The debate has split Congress, with some lawmakers saying the U.S. Department of Education has overreached in interpreting the new education law, called the Every Student Succeeds Act, and others, including Sen. Chris Murphy, saying the change is needed to help disadvantaged children.
“At its core, education is a civil rights issue,” Murphy said. “A child from a poor neighborhood who attends a struggling, under-resourced school is disadvantaged for the rest of her or his life. This dispute isn’t about a funding formula, it’s about the kind of country we want to be.”
Murphy, a member of the Senate Health, Education, Labor and Pensions Committee, helped write the section on Title I funding in the education bill.
“I fought to level the playing field for low-income and disadvantaged students on the education committee, and continue to urge the Department of Education to write a strong rule that makes sure federal money goes to the students most in need,” he said.
Connecticut received $122.4 million in Title I funding last year.
“All districts in Connecticut receive Title I funding, but it’s a more significant source for some districts than others,” Wentzell said.
Changes in the way that money is distributed by the state would affect the school districts that receive the most Title I money:
- Bridgeport $10,425,192
- Hartford $13,355,979
- New Britain $ 5,972,943
- New Haven $10,216,776
- Waterbury $10,486,823
A lobbying blitz
This week 25 GOP members of the House and Senate education committees urged the U.S. Department of Education to withdraw its proposed “supplement not supplant” regulation, saying it “violates the unambiguously expressed intent of Congress.”
The lawmakers say the proposed regulation “dictates to states and local school districts how they should distribute state and local funds, which violates the law and its prohibitions on the Secretary [of Education].”
The nation’s teachers’ unions also are concerned about the proposed changes in the Title I program.
Hundreds of public comments were submitted by union members, some of whom were concerned that higher-paid, experienced teachers would be moved from one school to another to level out spending among schools in a district. Salaries are often the largest expense in a school budget.
Lily Eskelsen García, president of the National Education Association, said focusing on variations in funding between schools in a district, “while relevant and important,” misses a larger picture of persistent disparities in total resources among school districts. She urged states to find ways to more equitably fund their schools.
“We’ve seen the best public schools and what they offer to students – fully stocked libraries with librarians, advanced coursework, science labs, music and art classes, up-to-date textbooks. Why can’t we have that for every student?” García asked. “The proposed regulations could lead to districts cutting entire programs like music, art and PE, in order to get the money to meet the compliance requirement. Districts may have to spread federal funds more thinly to more schools, or to cut Title I from some schools — solely to pass the test.”
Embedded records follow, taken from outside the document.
-- ==== Sys2Proof/Machine/Tokens.lean ====
section
/-! DEFINITION. Tokens and commands: production, consumption, retirement (R54, R149 to R152). -/

namespace Sys2Proof.Machine

/-- TOKEN names the token (R373). -/
def tokenTrap (t : Nat) : TrapInfo := { cause := cToken, info := fld t 32 }

/-- A command produces token `t` at issue (R150). -/
def State.produce (s : State) (t : Nat) : Res :=
  if (s.core.token t).out then .trap (tokenTrap t) s
  else (s.onEng fun g => g.onToken t fun x => { gen := (x.gen + 1) % 4, out := true, flt := none }).ok

/-- A token that a command consumes has retired: the command waits for it no longer, and inherits its fault (R151, R152). -/
def Cmd.freed (c : Cmd) (t gen : Nat) (f : Option CmdFault) : Cmd :=
  if !c.started && c.uses.contains (t, gen) then
    { c with uses := c.uses.filter (· != (t, gen)), fault := match c.fault with | some x => some x | none => f }
  else c

/-- Token `t` retires, faulted or not (R54, R152). -/
def State.retire (s : State) (t : Nat) (f : Option CmdFault) : State :=
  let gen := (s.core.token t).gen
  s.onEng fun g => { g.onToken t (fun x => { x with out := false, flt := f }) with
    qm := g.qm.map fun c => c.freed t gen f
    q0 := g.q0.map fun c => c.freed t gen f
    q1 := g.q1.map fun c => c.freed t gen f }

/-- No TID. -/
def noTid : TidWords := { tid := 0, w0 := 0, w1 := 0, w2 := 0, w3 := 0, w4 := 0, ag := 0 }

/-- A command that reads nothing but its word. -/
def bareCmd (i : Instr) (pc tok : Nat) : Cmd :=
  { instr := i, pc := pc, tok := tok, x := [], a := noTid, b := noTid, y := noTid, uses := [] }

/-- The fields of TOKS: (valid, generation, token) (R151). -/
def toksOf (x : Nat) : List (Bool × Nat × Nat) :=
  [0, 16, 32].map fun o => (bit x (o + 15), bits x (o + 8) 2, bits x o 6)

/-- A reserved bit of TOKS is set. -/
def toksDirty (x : Nat) : Bool :=
  bits x 48 16 != 0 || [0, 16, 32].any fun o => bits x (o + 10) 5 != 0 || bits x (o + 6) 2 != 0

/-- The consumed tokens of a command with their generations, checked at issue against the generations before any production of the bundle
(R151). -/
def State.consumes (s : State) (x : Nat) : Act (List (Nat × Nat)) :=
  if toksDirty x then s.raise cIllegal
  else
    let used := (toksOf x).filter fun f => f.1
    match used.find? (fun f => (s.core.token f.2.2).gen != f.2.1) with
    | some f => .trap (tokenTrap f.2.2) s
    | none => .ok (used.map fun f => (f.2.2, f.2.1)) s

/-- A fault of a token: the original cause, with the token, its REASON and the address of the fault (R152, R373, R375). -/
def tokenFault (c : Core) (t : Nat) (f : CmdFault) : TrapInfo :=
  { cause := f.cause, info := fld 1 60 + fld (c.token t).gen 38 + fld t 32 + fld f.reason 28, slot := false, addr := f.va }

end Sys2Proof.Machine
end

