/-- What R348 calls malformed. -/
def State.descMalformed (s : State) (id : Nat) (b : List Byte) : Bool :=
  let w (k : Nat) : Nat := leNat ((b.drop (8 * k)).take 8)
  let d := Desc.parse 0 id b
  let used := if d.mode = 2 then d.nchunk else 0
  bits (w 0) 52 12 != id || bits (w 0) 40 12 != 0 || bits (w 0) 0 4 != 0 || d.nchunk == 0 ||
    (d.mode == 2 && decide (64 < d.nchunk)) || d.nm == 1 || decide (d.nm ≤ d.mypos) ||
    d.members.getD d.mypos 64 != s.fab.pkg || d.mode == 3 || (d.sparse && (d.mode == 2 || d.fmt == 7)) ||
    decide (tolOf d.tol < -4) || bit (w 1) 47 || bits (w 1) 16 24 != 0 || bits (w 1) 5 3 != 0 ||
    d.trows == 0 || decide (64 < d.trows) || !([2, 4, 5, 6, 7].contains d.fmt) || decide (6 ≤ d.rstate) ||
    [3, 4, 5, 6, 7].any (fun k => w k % 64 != 0) ||
    ((b.drop 64).take 64).zipIdx.any (fun p => decide (d.nm ≤ p.2) && p.1 != 0) ||
    !(decide d.members.Nodup) || d.members.any (fun m => !s.fab.domain.contains m) ||
    (d.hdest.take used).any (fun m => !d.members.contains m) ||
    (d.hdest.drop used).any (· != 0) || (d.hslot.drop used).any (· != 0)

/-- A leaf that a region's objects must lie on: CLASS 2 with the region's number, on this package (R348). -/
def State.regionLeaf (s : State) (id pa leaf : Nat) : Bool :=
  leafClass leaf == 2 && leafRegion leaf == id && paPkg pa == s.fab.pkg

/-- The record of a region that the ring sequencers hold. -/
def State.held (s : State) (ctx id : Nat) : Option Region := s.fab.regions.find? fun r => r.id == id && r.ctx == ctx
/-- The bytes of a region's descriptor: while the ring sequencers hold the region, word 2 as it stands in memory and the rest as
it was when the instance was armed, so that a store that software must not make leaves the sequencers as they are (R6, R348). -/
def State.descBytes (s : State) (ctx id : Nat) : Except CmdFault (List Byte) :=
  (s.peekBytes ctx (descVa id) 256 (s.regionLeaf id)).map fun b =>
    match s.held ctx id with
    | some r => if r.fixed.length = 256 then r.fixed.take 16 ++ (b.drop 16).take 8 ++ r.fixed.drop 24 else b
    | none => b

/-- A region's descriptor in a context: PROT where its page is not the region's, OPFMT where it is malformed. -/
def State.desc (s : State) (ctx id : Nat) : Except CmdFault Desc := do
  let b ← s.descBytes ctx id
  if s.descMalformed id b then .error ⟨cOpfmt, 0, descVa id⟩ else .ok (Desc.parse ctx id b)

/-- The virtual address at an offset from the descriptor. -/
def Desc.at (d : Desc) (off : Int) (k : Nat) : Nat := ((descVa d.id : Int) + off + k).toNat

/-- Bytes of a checked tile of the region (R349). -/
def Desc.size (d : Desc) : Nat := tileSize d.fmt true

/-- The fold logic reads and writes a region's objects. -/
def State.foldRead (s : State) (d : Desc) (va n : Nat) : Except CmdFault (List Byte) :=
  s.peekBytes d.ctx va n (s.regionLeaf d.id)
def State.foldStore (s : State) (d : Desc) (va : Nat) (bs : List Byte) : Except CmdFault State :=
  s.pokeBytes d.ctx va bs (s.regionLeaf d.id)

/-- The ring sequencers read and write them, as the leaves' R and W permit (R215). -/
def State.regionRead (s : State) (d : Desc) (va n : Nat) : Except CmdFault (List Byte) :=
  s.peekBytes d.ctx va n fun pa e => s.regionLeaf d.id pa e && leafR e
def State.regionStore (s : State) (d : Desc) (va : Nat) (bs : List Byte) : Except CmdFault State :=
  s.pokeBytes d.ctx va bs fun pa e => s.regionLeaf d.id pa e && leafW e

/-- Every leaf of a range is the region's and permits writes (R215, R348). -/
def State.mayWrite (s : State) (d : Desc) (va n : Nat) : Except CmdFault Unit :=
  (pagePieces va n).forM fun p => do
    let x ← s.peek d.ctx p.1
    if s.regionLeaf d.id x.1 x.2 && leafW x.2 then .ok () else .error ⟨cProt, 0, p.1⟩

/-- A failure that only says which bytes are still to come is passed on to the operation at hand. -/
def State.unless (s : State) (e : CmdFault) (f : State → State) : State :=
  if isLack e.cause then s.wants (lackVa e.va) (e.cause - 256) e.reason else f s

/-- An attempt that leaves the state as it is where it fails. -/
def tryState (s : State) (x : Except CmdFault State) : State :=
  match x with | .ok t => t | .error e => s.unless e id

/-- Write word 2 of a descriptor: INST, RSTATE, CAUSE, FREASON; DUPDROP stays (R348). -/
def State.setRegionState (s : State) (d : Desc) (inst rstate cause freason : Nat) : State :=
  let s := if rstate = 0 then { s with fab := { s.fab with tampered := s.fab.tampered.filter (· != (d.ctx, d.id)) } } else s
  tryState s (do
    let b ← s.foldRead d (descVa d.id + 16) 8
    let v := fld (inst % 256) 56 + fld rstate 52 + fld (cause % 256) 44 + fld (freason % 16) 32 + leNat b % 2 ^ 32
    s.foldStore d (descVa d.id + 16) (leBytes 8 v))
The Congressional Research Service bolstered criticism of the proposed regulation, finding in May that it appeared to “go beyond what would be required by a plain reading of the [Every Student Succeeds Act.]”
Meanwhile, a coalition of 25 civil and human rights groups has come up with a different legal analysis, finding that the U.S. Department of Education has “ample” legal authority to move forward with its proposal.
“Without clarity in regulations for the oversight of this provision of the law… low-income students will be deprived of the supports and services they need and deserve,” the coalition’s public comment says. “The department has both the authority and the responsibility to ensure that this provision is properly implemented, and we urge a final rule that will help states to effectuate the purpose of this provision of the law.”
Jason Morris, who described himself as an “education activist in New London,” had this to say about the regulation in his public comments:
“I was absolutely shocked to read the new rules because they were ACTUALLY beneficial to poor students, they ACTUALLY directly addressed a horrible inequality in district funding that has emerged around the country. I did not expect this from Secretary [of Education John] King, but when [mostly] Republican politicians AND unions are fighting against the new rules, you know there’s something about them that benefits the majority rather than the few.”